All that should come back is the lines of the data below from the one containing "slot _ _ => who.ok && okSlot slot" to the one containing "port h _ _ _", inclusive, exactly as they stand.

(Collected data entries)
-.-.-
/-- Every operand of the command is in its range. -/
def WellFormed : Instr → Bool
  | .registerWrite who bar _ _ _ => who.ok && okBar bar
  | .lowHalfRead who bar _ _ => who.ok && okBar bar
  | .stlClipCntRead who row stall => who.ok && okRow row && okStall stall
  | .stlRefusedCntRead who row stall => who.ok && okRow row && okStall stall
  | .wdnMonDataRead who => who.ok
  | .wakeRequest u => u.ok
  | .wakeComplete u => u.ok
  | .clockGatedEntry u => u.ok
  | .biasOffEntry u => u.ok
  | .descriptorArrival row stall waiting => okRow row && okStall stall && waiting.all fun w => decide (w.1 < 3) && decide (w.2 < 2 ^ 128)
  | .stlCtlWrite who row stall _ => who.ok && okRow row && okStall stall
  | .strikeIssue row stall _ => okRow row && okStall stall
  | .widenedPairIssue row stall _ => okRow row && okStall stall
  | .transposeStrikeIssue row stall _ => okRow row && okStall stall
  | .stagingBankWrite row stall _ bank => okRow row && okStall stall && decide (bank < 4)
  | .strikeCodesReceived row stall _ => okRow row && okStall stall
  | .sliceSubstitution row stall chan slice _ => okRow row && okStall stall && decide (chan < 8) && decide (slice < 5)
  | .stlSliceMapWrite who row stall _ => who.ok && okRow row && okStall stall
  | .planeSwap row stall => okRow row && okStall stall
  | .trimDataWrite who row _ => who.ok && okRow row
  | .trimStep row stall group => okRow row && okStall stall && decide (group < 5)
  | .overflowPassEnd row stall _ => okRow row && okStall stall
  | .ledgerRowRetry row stall => okRow row && okStall stall
  | .strikeRelease row stall _ _ => okRow row && okStall stall
  | .vectorArrival row buf _ => okRow row && decide (buf < 8)
  | .quantiseVector row buf => okRow row && decide (buf < 8)
  | .clipReplay row stall _ _ => okRow row && okStall stall
  | .clipSplit row stall _ _ => okRow row && okStall stall
  | .tileForceWide who row stall group => who.ok && okRow row && okStall stall && decide (group < 4)
  | .tileReleaseForce who row stall group => who.ok && okRow row && okStall stall && decide (group < 4)
  | .tileSetHold who row stall group => who.ok && okRow row && okStall stall && decide (group < 4)
  | .stepMarker row => okRow row
  | .holdExpiry row stall group => okRow row && okStall stall && decide (group < 4)
  | .wideStormEvaluation row => okRow row
  | .refusalMarker row stall => okRow row && okStall stall
  | .reductionOutput row _ _ => okRow row
  | .drainRequest who row target => who.ok && okRow row && okTarget target
  | .drainRelease who row target => who.ok && okRow row && okTarget target
  | .drainComplete row stall => okRow row && okStall stall
  | .stockingJobStart who _ _ _ _ => who.ok
  | .touchupRestock who index => who.ok && decide (index < 202752)
  | .stockingAbort who => who.ok
  | .scrubCrateNow who index => who.ok && decide (index < 202752)
  | .crateProgramStart fetched => decide (fetched.length ≤ 4) && fetched.all fun b => b.data.length == 524288
  | .crateProgramEnd index _ => decide (index < 202752)
  | .settlePauseEnd => true
  | .touchupPassStart => true
  | .touchupPassEnd index _ => decide (index < 202752)
  | .scrubDue => true
  | .scrubCrateDone _ _ => true
  | .modelLoad who slot _ _ _ => who.ok && okSlot slot
  | .modelUnload who slot => who.ok && okSlot slot
  | .shardRefetch who slot _ => who.ok && okSlot slot
  | .releaseHeld who slot => who.ok && okSlot slot
  | .shardArrival slot _ _ _ _ _ _ => okSlot slot
  | .slotReady slot => okSlot slot
  | .slotRetired slot => okSlot slot
  | .shardScrubDue slot _ _ _ _ => okSlot slot
  | .planeLoadRequest row stall owner idx which => okRow row && okStall stall && decide (which < 4) && okPlaneSrc (owner.src idx which)
  | .planeLoadStart row stall _ => okRow row && okStall stall
  | .planeLoadDone row stall plane => okRow row && okStall stall && decide (plane < 2)
  | .decodeAttention seq _ _ _ _ _ _ => okSeq seq
  | .freshBlockMerge seq _ _ _ kv _ row _ _ => okSeq seq && okRow row && decide (kv < 8)
  | .pageManagerChange _ change => match change with
    | .refUp seq => okSeq seq
    | .refDown seq => okSeq seq
    | .pinUp => true
    | .pinDown => true
  | .parkSequence seq => okSeq seq
  | .resumeSequence seq _ _ => okSeq seq
  | .kvSlotCfgWrite who _ => who.ok
  | .slipSeal func slot val => okFunc func && decide (slot < 256) && decide (val < 2 ^ 64)
  | .generate func slot _ _ => okFunc func && decide (slot < 256)
  | .cancel func slot => okFunc func && decide (slot < 256)
  | .streamOpen func slot => okFunc func && decide (slot < 256)
  | .frame func slot => okFunc func && decide (slot < 256)
  | .streamClose func slot => okFunc func && decide (slot < 256)
  | .tune func slot _ => okFunc func && decide (slot < 256)
  | .sequenceActivate seq => okSeq seq
  | .stepStart => true
  | .stepEnd => true
  | .emptyStep => true
  | .stormCeilingLower row => okRow row
  | .stormCeilingRestore slot => okSlot slot
  | .positionStart seq _ _ _ _ => okSeq seq
  | .positionEnd seq _ _ _ => okSeq seq
  | .positionCommit seq _ => okSeq seq
  | .msiModerationTimeout func _ => okFunc func
  | .rollRidxPoll func _ _ => okFunc func
  | .verifyPass seq _ _ => okSeq seq
  | .specPauseEnd seq => okSeq seq
  | .frameInEdge => true
  | .framePeriodTick stream => decide (stream < 16)
  | .frameComplete stream _ => decide (stream < 16)
  | .funcCeilWrite who _ => who.ok
  | .adapterLoad who slot _ _ => who.ok && okSlot slot
  | .adapterUnload who adapter => who.ok && decide (adapter < 1024)
  | .roundEnd func _ _ => okFunc func
  | .portEnable who _ => who.ok
  | .portRetrain who _ => who.ok
  | .trainingTrialFail port => okPort port
  | .hello port h _ _ _ _ _ _ => okPort port && h.ok
  | .helloTimer port => okPort port
  | .idleFrame port h => okPort port && h.ok
  | .reach port h _ => okPort port && h.ok
  | .reachTimer => true
  | .nak port h _ => okPort port && h.ok
  | .down port h => okPort port && h.ok
  | .dataFrame port h vc seq _ => okPort port && h.ok && decide (vc < 4) && decide (seq < 65536)
  | .uncorrectableCodeword port => okPort port
  | .ackTimeout port => okPort port
  | .cartSend port vc => okPort port && decide (vc < 4)
  | .dispatch port _ _ _ => okPort port
  | .returnCart port _ _ => okPort port
  | .part port _ => okPort port
  | .receipt port _ => okPort port
  | .retract port _ => okPort port
  | .fence port _ => okPort port
  | .unfence port _ => okPort port
  | .homeTableLoad who slot _ => who.ok && okSlot slot
  | .homeTableClear who slot => who.ok && okSlot slot
  | .homeWaitTimeout seq => okSeq seq
  | .receiptSend _ _ => true
  | .pendingTimeout _ _ => true
  | .probeStrike row stall _ => okRow row && okStall stall
  | .pairCompare row stall _ row2 stall2 _ => okRow row && okStall stall && okRow row2 && okStall stall2
  | .inspectorJobStart _ => true
  | .inspectorVerdict _ _ => true
  | .disputeDeadline _ => true
  | .checksumReloadDone row stall => okRow row && okStall stall
  | .granuleRetire _ => true
  | .patrolScrub unit _ _ _ => decide (unit < 36)
  | .scrubPeriodEnd unit => decide (unit < 36)
  | .t2SelfRefreshEntry chan => decide (chan < 16)
  | .periodicRetrain unit => decide (unit < 36)
  | .linkTrainingDone _ _ => true
  | .powerStateWrite func _ => okFunc func
  | .msixUnmask func vector => okFunc func && decide (vector < 64)
  | .invalidationRequest func _ _ _ => okFunc func
  | .hostReadFailure _ _ => true
  | .quotaWrite who _ => who.ok
  | .storeRegister func => okFunc func
  | .storeWithdraw func => okFunc func
  | .functionLevelReset func => okFunc func
  | .pfFunctionLevelReset => true
  | .flrComplete func => okFunc func
  | .numvfsWrite _ _ _ => true
  | .linkReset _ => true
  | .doeDiscovery func _ => okFunc func
  | .doeAbort func => okFunc func
  | .handlerEntry => true
  | .handlerExit k => okClerk k
  | .clerkWfi k => okClerk k
  | .clerkClockGate k => okClerk k
  | .squarePllStop => true
  | .squarePllRestart => true
  | .softwareEventSet who source => who.ok && decide (source < 512)
  | .clerkTimerExpiry k => okClerk k
  | .eventNorouteTimeout source => decide (source < 512)
  | .modeChange who scope _ => who.ok && decide (scope < 5)
  | .modeAbort who => who.ok
  | .barrier who => who.ok
  | .barrierComplete => true
  | .modeCloseComplete => true
  | .modeOpen _ => true
  | .modeCloseTimeout => true
  | .modeStageTimeout cls _ => decide (1 ≤ cls) && decide (cls < 4)
  | .modeOpenResend cls _ _ => decide (1 ≤ cls) && decide (cls < 4)
  | .unitCatchup cls _ => decide (1 ≤ cls) && decide (cls < 4)
  | .calibrationQueue who row stall => who.ok && okRow row && okStall stall
  | .referenceReestimate who row => who.ok && okRow row
  | .spareStallSubstitute who row stall => who.ok && okRow row && okStall stall
  | .calibrationWithdraw who row stall => who.ok && okRow row && okStall stall
  | .calibrationRunStart => true
  | .blockModeSwitch row stall => okRow row && okStall stall
  | .calibrationFit row stall group _ => okRow row && okStall stall && decide (group < 5)
  | .periodicCalibration row stall => okRow row && okStall stall
  | .repairAssign who _ => who.ok
  | .selfTestLogic who unit _ stall => who.ok && decide (unit < 3) && okStall stall
  | .selfTestMemory who unit _ stall => who.ok && decide (unit < 3) && okStall stall
  | .selfTestConverter who unit _ stall => who.ok && decide (unit < 3) && okStall stall
  | .crateLineTest who unit _ stall => who.ok && decide (unit < 3) && okStall stall
  | .selfTestAll who unit _ stall => who.ok && decide (unit < 3) && okStall stall
  | .selfTestWithdraw who unit _ stall => who.ok && decide (unit < 3) && okStall stall
  | .selfTestDeferredStart => true
  | .selfTestDone _ => true
  | .fuseBurn who => who.ok
  | .shutWaitTimeout row => okRow row
  | .wardenRound _ => true
  | .orderlyStopComplete _ => true
  | .restart who => who.ok
  | .restartRailTimeout => true
  | .vsetWrite who _ => who.ok
  | .monitorPassStart who => who.ok
  | .monitorResult _ _ _ => true
  | .tripCounterExpiry => true
  | .clkAoLoss => true
  | .svnCommit who => who.ok
  | .keyDataWrite who idx val => who.ok && decide (idx < 4) && decide (val < 2 ^ 64)
  | .tenantKeyInstall who f => who.ok && okFunc f
  | .modelKeyInstall who slot => who.ok && okSlot slot
  | .tenantKeyClear who f => who.ok && okFunc f
  | .modelKeyClear who slot => who.ok && okSlot slot
  | .getVersion port => decide (port < 2)
  | .getCapabilities port => decide (port < 2)
  | .negotiateAlgorithms port _ _ _ _ => decide (port < 2)
  | .getDigests port => decide (port < 2)
  | .getCertificate port slot _ _ => decide (port < 2) && decide (slot < 4)
  | .challenge port slot => decide (port < 2) && decide (slot < 4)
  | .getMeasurements port _ _ => decide (port < 2)
  | .keyExchange port slot => decide (port < 2) && decide (slot < 4)
  | .finish port _ _ => decide (port < 2)
  | .heartbeat port _ => decide (port < 2)
  | .keyUpdate port _ op => decide (port < 2) && decide (1 ≤ op) && decide (op < 4)
  | .endSession port _ => decide (port < 2)
  | .getCsr port => decide (port < 2)
  | .setCertificate port slot _ => decide (port < 2) && decide (1 ≤ slot) && decide (slot < 4)
  | .setTenantKey port _ f _ => decide (port < 2) && okFunc f
  | .setModelKey port _ slot _ => decide (port < 2) && okSlot slot
  | .getNonce f => okFunc f
  | .openSession f _ _ => okFunc f
  | .closeSession f => okFunc f
  | .coldPowerOn => true
  | .perstNFall => true
  | .pwrOkFall => true
  | .deviceReset who => who.ok
  | .quarterReset who q => who.ok && decide (q < 4)
  | .rowReset who row => who.ok && okRow row
  | .stallReset who row stall => who.ok && okRow row && okStall stall
  | .startUp _ _ _ _ => true
  | .startUpReady t _ _ _ => t.chans.all ChanIn.ok
  | .recoveryBegin _ => true
  | .recoveryData _ _ => true
  | .recoveryEnd _ _ => true
  | .watchdogKick who _ => who.ok
  | .watchdogExpiry => true
  | .bridgeFlitFailure _ => true
  | .trainingTrialPass port _ _ _ => okPort port
  | .stoppingChainRead _ => true
  | .clkAoReturn => true
  | .vddAoLoss => true
  | .doeObjectError func _ _ _ => okFunc func
  | .mctpControlMessage _ => true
-.-.-
ANSWER
  | .adapterLoad who slot _ _ => who.ok && okSlot slot
  | .adapterUnload who adapter => who.ok && decide (adapter < 1024)
  | .roundEnd func _ _ => okFunc func
  | .portEnable who _ => who.ok
  | .portRetrain who _ => who.ok
  | .trainingTrialFail port => okPort port
  | .hello port h _ _ _ _ _ _ => okPort port && h.ok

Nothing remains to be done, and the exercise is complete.